The Aether/Ariel Pro is one of three ultralight/lightweight backpacks Osprey is debuting this Spring. To cut over a pound off the original’s weight, Osprey stripped this backpack down to the bare essentials – removing the two access zippers on the front and bottom, the mesh stretch pockets, and, yes, the fanny pack accessory. They’ve also upgraded the main fabric with a durable, lightweight NanoFly 210D nylon. The only thing that hasn’t changed is the Aether/Ariel’s customizable and moldable suspension system, making this backpack carry like a Tesla.
The original Ariel has been my backpack of choice since my Te Araroa thru-hike several years ago. I’ve put that pack through every abomination you can imagine and the only thing that could stop it was an angry marmot. (But thanks to Osprey’s All-Mighty Guarantee, it was quickly replaced with an identical one.)
As you might imagine, I was none too keen when Osprey tinkered with my favorite pack, replacing it with the over-accessorized Ariel AG last summer. That’s why I was stoked to play with the new Ariel Pro on a three-day backpacking trip in Arizona’s Paria Canyon.
The author testing a Osprey Ariel Pro sample backpack - the retail version is offered in a different color than pictured above.
Backpacking in Paria Canyon requires walking through the river for the majority of the hike.
This thirty-eight mile canyon stretches across the state line from southern Utah to Lee’s Ferry, Arizona. Once your shuttle drops you off at the White House trailhead, bailing is not an option. Your gear has got to be up to snuff. Though we waded through the Paria River for nearly three-days straight, the Ariel Pro was the last piece of gear I had to worry about.
It carries every bit as well as the original, even when scrambling over boulders or schwacking through reeds.

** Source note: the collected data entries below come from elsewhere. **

-- ==== Sys2Proof/Machine/Search.lean ====
section
/-! DEFINITION. The commands of a search (spec/10). -/

namespace Sys2Proof.Machine

/-! ### Sequencer commands (R76, R486) -/

/-- Whether a queue entry is a sequencer command of a request or update: it carries its handle, runs in its tenant's range and is charged to
it, and has REPRO and ROUND_NE set. -/
def seqItem (handle tid : Nat) (e : QEntry) : Bool := e.chargeTid == tid && !e.svcCharge && (match e.job with
  | .command d => d.reqHandle == handle && d.tid == tid && !d.service && d.repro && d.roundNe
  | _ => false)

/-- Whether entries are sequencer commands for which the tenant's queue has room. -/
def State.seqItems (s : State) (handle tid : Nat) (items : List QEntry) : Bool :=
  !items.isEmpty && items.all (seqItem handle tid) && s.queueRoom tid items.length

/-- The commands of a work of a query. -/
def Query.jobsOf (q : Query) (w : SeqWork) : Option (List Nat) := (q.jobs.find? (fun p => p.1 == w)).map (fun p => p.2)

/-- Whether the commands of a work have all committed. -/
def State.jobsDone (s : State) (q : Query) (w : SeqWork) : Bool :=
  (q.jobsOf w).any (fun l => l.all (fun j => s.jobState q.handle j == some .committed))

/-- Queues the commands of a work of a query in its tenant's queue. -/
def State.queueSeq (s : State) (q : Query) (w : SeqWork) (items : List QEntry) : State :=
  ((s.setQuery { q with jobs := q.jobs ++ [(w, items.map (fun e => e.job.cmdId))] }).enqueueAll false items).markReady

/-- A step of a query that sequencer commands do: they are queued, wait for placement like any other, and once all have committed their
result stands (R486). -/
def State.seqStep (s : State) (q : Query) (tid : Nat) (w : SeqWork) (items : List QEntry) (result : State) : Res :=
  if (q.jobsOf w).isNone then (if s.seqItems q.handle tid items then .next (s.queueSeq q w items) else .next s)
  else if s.jobsDone q w then .next result else .next s

/-- PROBE_ORDER: the query vector, its probe order, lookup tables and query code (R262, R263, R483), by sequencer commands. `emb` is the
address at which the embedding stage's output was published. -/
def execProbeOrder (call : SeqCall) (emb : Nat) (s : State) : Res := match s.atStage call.handle .coarse, s.query call.handle with
  | some r, some q => match s.index q.index with
    | none => .next s
    | some x =>
      if q.step ≠ .order then .next s
      else
        let d := x.desc
        let result :=
          if s.badTiles d then s.stopReq call.handle stFailed Stage.coarse.code
          else
            let v := s.queryVector d q.blk emb
            let (a, b, q0) := s.tables d q.blk v
            let probes := nearest q.maxProbes (s.coarse d v)
            let q := { q with
              step := .dispatch, q := v, probes := probes, nprobe := Nat.min q.nprobe probes.length, maxProbes := probes.length
              tabA := a, tabB := b, q0 := q0, qcode := s.codeOf d v }
            ((s.setQuery q).inStage call.handle .coarse).pastStage call.handle .coarse
        s.seqStep q r.tid .order call.items result
  | _, _ => .next s

/-- Queries that hold a context on every CSU: from their first probe read until their final merge. -/
def State.contexts (s : State) : List Query := (s.idx.queries.map (fun p => p.2)).filter (fun q => q.step == .scanning)

/-- Whether a round of a query's scan is complete: every group read or skipped, and the side list searched (R23). -/
def Index.roundDone (x : Index) (q : Query) : Bool := q.step == .scanning && q.sideDone && (x.unread q).isEmpty

/-- A query whose partial lists are complete arrives at the merge engine (R23, R27). -/
def State.arriveAtMerge (s : State) (q : Query) : State := match s.index q.index with
  | none => s.setQuery q
  | some x =>
    if q.arrived.isNone && x.roundDone q then
      { s.setQuery { q with arrived := some s.idx.arrivals } with idx := { (s.setQuery { q with arrived := some s.idx.arrivals }).idx with arrivals := s.idx.arrivals + 1 } }
    else s.setQuery q

/-- PROBE_DISPATCH: a query obtains its context on every CSU, in admission order and at most 8 at once, and its first round's
reads start (section "Sharing the channels", R280). On a part without CSUs a sequencer kernel, `call.items`, runs the scan (spec/10). -/
def execProbeDispatch (call : SeqCall) (s : State) : Res := match s.atStage call.handle .scan, s.query call.handle with
  | some r, some q =>
    let earlier := s.idx.queries.any (fun p => p.2.step == .dispatch && decide (p.2.order < q.order) && (s.atStage p.1 .scan).isSome)
    if q.step ≠ .dispatch ∨ (s.hasGeode ∧ (8 ≤ s.contexts.length ∨ earlier)) ∨ (s.hasGeode = false ∧ s.seqItems call.handle r.tid call.items = false) then .next s
    else
      let q := { q with step := .scanning, upto := q.nprobe, rounds := 1 }
      let s := (if s.hasGeode then s.setQuery q else s.queueSeq q .scan call.items).inStage call.handle .scan
      .next ((List.range (8 * s.bays)).foldl (fun s c => s.put (F.CSU_STAT_CTX_USED c) s.contexts.length) s)
  | _, _ => .next s

/-- The bytes of a scan's transfer that a channel holds back: the spec says when, not how many (R271; log entry 93: DESIGN CHOICE, safe). -/
def State.holdBytes (s : State) (channel n : Nat) : State :=
  let (v, s) := s.draw
  s.bump (F.CSU_SLOW_BYTES channel) (v % (n + 1))

/-- The CSU of a channel scores a group for one query: its partial list, MATCHES and NaN scores, and the channel's counts (R265, R268, R271,
R274). A LOST group is skipped and sets DAMAGED (R266). -/
def State.scoreFor (s : State) (x : Index) (part group channel : Nat) (q : Query) : State :=
  let p := (x.gen q.gen).part part
  let g := p.groups.getD group ⟨0, false, []⟩
  let q := { q with seen := (part, group) :: q.seen }
  if g.lost then s.arriveAtMerge { q with damaged := true }
  else
    let prog := (s.program (progSlot q.blk.prog x.desc.metric) x.desc.c).getD []
    let old := (Sparse.find q.lists channel).getD []
    let r := x.scoreGroup q prog p channel (group * x.desc.group) g.recs old
    let s := s.arriveAtMerge { q with lists := Sparse.put q.lists channel r.list, matches_ := q.matches_ + r.passed, nan := q.nan + r.nan }
    if 8 * s.bays ≤ channel then s
    else
      let s := s.bump (F.CSU_RECORDS_RECORDS channel) r.visible
      let s := (s.bump (F.CSU_PASSED_RECORDS channel) r.passed).bump (F.CSU_HIDDEN_RECORDS channel) r.hidden
      let s := s.bumpSat (F.CSU_NAN_COUNT channel) r.nan
      if slowProgram x.desc prog q.blk.filter then s.holdBytes channel (scanBytes x.desc prog q.blk.filter) else s

/-- The queries that wait on a unit: of the index and generation of the one that reads it, with shared reads enabled (R285). -/
def State.sharers (s : State) (x : Index) (q : Query) (part group : Nat) : List Query :=
  if s.on F.CSU_CTL_SHARE_EN = false then [q]
  else (s.idx.queries.map (fun p => p.2)).filter (fun y => y.index == q.index && y.gen == q.gen && y.step == .scanning
    && (s.atStage y.handle .scan).isSome && (x.unread y).contains (part, group))

/-- The logical units that a scan of a group reads; none for an index in ranges. -/
def State.scanReads (s : State) (x : Index) (q : Query) (g : Group) : List Nat :=
  if x.desc.ranges then []
  else match s.extent x.desc.memberExt with
    | some e => (scanUnits x.desc ((s.program (progSlot q.blk.prog x.desc.metric) x.desc.c).getD []) q.blk.filter).map (fun i => unitsPerPage * e.first + g.unit + i)
    | none => []

/-- SCAN_UNIT_SCORE: a unit of a group is read once, and the CSU of its channel scores the visible, passing records into the partial list of
every query that waits on it (R265, R266, R268, R270, R271, R274, R285, R484). -/
def execScanUnitScore (handle part group channel : Nat) (s : State) : Res := match s.atStage handle .scan, s.query handle with
  | some _, some q => match s.index q.index with
    | none => .next s
    | some x =>
      let y := s.readIndex x
      let g := (((y.gen q.gen).part part).groups.getD group ⟨0, false, []⟩)
      if q.step ≠ .scanning ∨ (x.unread q).contains (part, group) = false
          ∨ (g.lost = false ∧ s.groupChannel x g ≠ some channel) then .next s
      else
        let sharers := s.sharers x q part group
        let reads := if g.lost then [] else (sharers.flatMap (fun q => s.scanReads x q g)).dedup
        if reads.all (fun u => s.idx.read.contains u) = false then .next s
        else
          let s := { s with idx := { s.idx with read := reads.foldl (fun l u => l.erase u) s.idx.read } }
          .next (sharers.foldl (fun s q => s.scoreFor y part group channel q) s)
  | _, _ => .next s

/-- SIDE_LIST_SEARCH: a sequencer command scores the side-list inserts of the fixed probes that are the newest of their items, each with the
lower probe rank of its partitions (R275). -/
def execSideListSearch (call : SeqCall) (s : State) : Res := match s.atStage call.handle .scan, s.query call.handle with
  | some r, some q => match s.index q.index with
    | none => .next s
    | some x =>
      if q.step ≠ .scanning ∨ q.sideDone then .next s
      else
        let prog := (s.program (progSlot q.blk.prog x.desc.metric) x.desc.c).getD []
        let (l, nan) := x.sideScores q prog
        s.seqStep q r.tid .side call.items (s.arriveAtMerge { q with sideDone := true, side := l, sideNan := nan })
  | _, _ => .next s

/-- Whether the merge engine takes a query next: no other that it may merge has arrived before it (R27). -/
def State.mergesNext (s : State) (q : Query) : Bool := match q.arrived with
  | none => false
  | some n => s.idx.queries.all (fun p => !(p.2.arrived.any (fun m => decide (m < n)) && p.2.step == .scanning && (s.atStage p.1 .scan).isSome))

/-- MERGE_START: all partial lists are complete, and the merge engine joins them, in the order of arrival (R23, R27, R276). Under WIDEN a
further round begins while too few distinct items are found (R280); after the last merge the contexts are free, and a search without
rescoring or a later stage ends with its result list (R278, R279). -/
def execMergeStart (handle : Nat) (s : State) : Res := match s.atStage handle .scan, s.query handle with
  | some r, some q =>
    if q.step ≠ .scanning ∨ s.mergesNext q = false ∨ (s.hasGeode = false ∧ s.jobsDone q .scan = false) then .next s
    else
      let entries := q.entries q.upto
      let (m, dups, distinct) := mergeLists q.blk.cand entries
      let s := ((s.bump F.MRG_MERGES_COUNT 1).bump F.MRG_ENTRIES_COUNT entries.length).bump F.MRG_DUPS_COUNT dups
      let q := { q with merged := m, dups := dups, distinct := distinct, scanned := q.upto, arrived := none }
      if q.blk.widen ∧ distinct < q.blk.cand ∧ q.scanned < q.maxProbes then
        .next ((s.arriveAtMerge { q with upto := Nat.min (2 * q.scanned) q.maxProbes, rounds := q.rounds + 1, seen := [] }).bump F.MRG_ROUNDS_COUNT 1)
      else
        let s := ((s.setQuery { q with step := .merged }).inStage handle .merge).pastStage handle .merge
        let s := (List.range (8 * s.bays)).foldl (fun s c => s.put (F.CSU_STAT_CTX_USED c) s.contexts.length) s
        if (nextStage r.d .merge).isNone then .next (s.finishSearch { q with step := .merged } q.ranked) else .next s
  | _, _ => .next s

/-- CANDIDATE_FETCH: the item slots of the merged candidates are read, and copies selected under the snapshot (R238, R282). -/
def execCandidateFetch (handle : Nat) (s : State) : Res := match s.atStage handle .rescoring, s.query handle with
  | some _, some q => match s.index q.index with
    | none => .next s
    | some x =>
      if q.step ≠ .merged ∨ q.fetched then .next s
      else
        let (c, damaged) := (s.readIndex x).candidates q
        .next ((s.setQuery { q with cands := c, fetched := true, damaged := q.damaged || damaged }).inStage handle .rescoring)
  | _, _ => .next s

/-- RESCORE: sequencer commands compute full-precision distances; RESCORE_KEEP candidates are kept; a search-only request then ends (R283). -/
def execRescore (call : SeqCall) (s : State) : Res := match s.atStage call.handle .rescoring, s.query call.handle with
  | some r, some q => match s.index q.index with
    | none => .next s
    | some x =>
      if q.fetched = false ∨ q.rescored then .next s
      else
        let (c, nan) := rescored x.desc q
        let y := { q with cands := c, candNan := nan, rescored := true }
        let t := (s.setQuery y).pastStage call.handle .rescoring
        s.seqStep q r.tid .rescore call.items (if (nextStage r.d .rescoring).isNone then t.finishSearch y y.ranked else t)
  | _, _ => .next s

/-- PASSAGE_FETCH: the passage records that the selected copies name are read and checked; the query's pin ends (R284). -/
def execPassageFetch (handle : Nat) (s : State) : Res := match s.atStage handle .passageFetch, s.query handle with
  | some _, some q => match s.index q.index with
    | none => .next s
    | some x =>
      if q.step ≠ .merged then .next s
      else
        let x := s.readIndex x
        let (c, damaged) := if q.fetched then (q.cands, false) else x.candidates q
        let ok := c.filter (fun y => (x.passageOf y).isSome)
        let q := { q with cands := ok, fetched := true, damaged := q.damaged || damaged || decide (ok.length < c.length) }
        let ps := c.filterMap x.passageOf
        let s := (s.inStage handle .passageFetch).modReq handle (fun r => { r with passages := ps })
        .next ((s.queryDone q).pastStage handle .passageFetch)
  | _, _ => .next s

/-- Queries that name a program slot (CSU_PROG_LOAD: busy). -/
def State.slotUsed (s : State) (slot : Nat) : Bool :=
  s.idx.queries.any (fun p => match s.index p.2.index with
    | some x => progSlot p.2.blk.prog x.desc.metric == slot && p.2.step != .done
    | none => false)

/-- The program words of an image; none when the image is refused INVALID_ENCODING (table "Program image (144 bytes, 64-byte
aligned)", R269). -/
def parseImage (bs : List Byte) : Option (List ProgWord) :=
  let w0 := leNat (bs.take 8)
  let len := bitsOf w0 13 8
  let ws := words 4 32 (bs.drop 16)
  if bitsOf w0 7 0 ≠ 1 ∨ bitsOf w0 63 14 ≠ 0 ∨ len = 0 ∨ 32 < len ∨ leNat ((bs.drop 8).take 8) ≠ 0 ∨ (ws.drop len).any (fun w => w != 0) then none
  else
    let p := (ws.take len).map parseProg
    if p.all (fun w => w.legal) then some p else none

/-- CSU_PROG_LOAD: a write of GO loads the image at ADDR into SLOT of every CSU, or refuses it, with the result in CSU_PROG_STAT;
the write is dropped while an admitted query names the slot (R16, R269). -/
def execCsuProgLoad (slot addr : Nat) (s : State) : Res :=
  if s.slotUsed slot then .next (s.cfgDropped F.CSU_PROG_LOAD_GO)
  else if slot < 5 then .next (s.put F.CSU_PROG_STAT_RESULT 3)
  else match (if addr % 64 = 0 then parseImage (s.load svc addr 144) else none) with
    | none => .next (s.put F.CSU_PROG_STAT_RESULT 2)
    | some p =>
      let slot := slot % 16
      let s := { s with idx := { s.idx with progs := Sparse.put s.idx.progs slot p } }
      let valid := s.get F.CSU_PROG_STAT_VALID
      let s := (s.put F.CSU_PROG_STAT_RESULT 1).put F.CSU_PROG_STAT_VALID (valid ||| 2 ^ slot)
      let s := (s.put (F.CSU_PROG_COST_COST slot) ((p.map (fun w => w.cost)).foldl (· + ·) 0)).put (F.CSU_PROG_COST_USES_A slot) (b2n (usesA p))
      let s := (s.put (F.CSU_PROG_COST_USES_B slot) (b2n (usesB p))).put (F.CSU_PROG_COST_USES_BITMAP slot) (b2n (usesBitmap p))
      .next ((s.put (F.CSU_PROG_COST_USES_NUM slot) (b2n (usesNum p))).put (F.CSU_PROG_COST_USES_QCODE slot) (b2n (usesQcode p)))

end Sys2Proof.Machine
end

I would even go so far as to say the streamlined design helped prevent it from snagging on brush and branches. If you want to simplify the Ariel even further, the floating lid and two side pockets are removable. Either way, the Ariel Pro is a beautiful backpack - especially with those bright turquoise accents.
In terms of usability, the Ariel Pro requires a level of organization that many beginning backpackers might not find user-friendly. Other than the main compartment, there are only three other pockets – the top-lid and two giant pouches on the sides that have replaced the standard hip-belt pockets. One is zippered while the other features a drawstring opening. Presumably this is to make a water bottle more accessible, but for me it sits at just the right angle for my elbow to hit as I walk. Instead, I used the two side pockets to carry an extra layer plus all my snacks for the day.
So, those are the positives. Let’s take a look at the negatives. First, how much does mesh weigh, really? As suspected, I missed the stretchy pockets on the front and sides. Usually I carry my wet water filter on the outside of my pack, but without the mesh pocket I had to hang it (and some other damp items) from the compression straps like a merry peddler off to market. Second and not necessarily a negative, the Ariel Pro only comes in a 65L size, which makes it easy to decide what to buy. Third, well, I don’t have a third. The Ariel Pro is a pretty sweet backpack.
Osprey seems to be marketing this to mountaineers and guides, but the Aether/Ariel Pro is a bomber choice for anyone who seeks extended wilderness adventures and needs a comfortable and reliable backpack to do the job.
Load Range: 35-60 lb
Weight (Women's size small): 3.73 lb
Dimensions (Women's size small): 32.68H X 16.14W X 14.17D IN.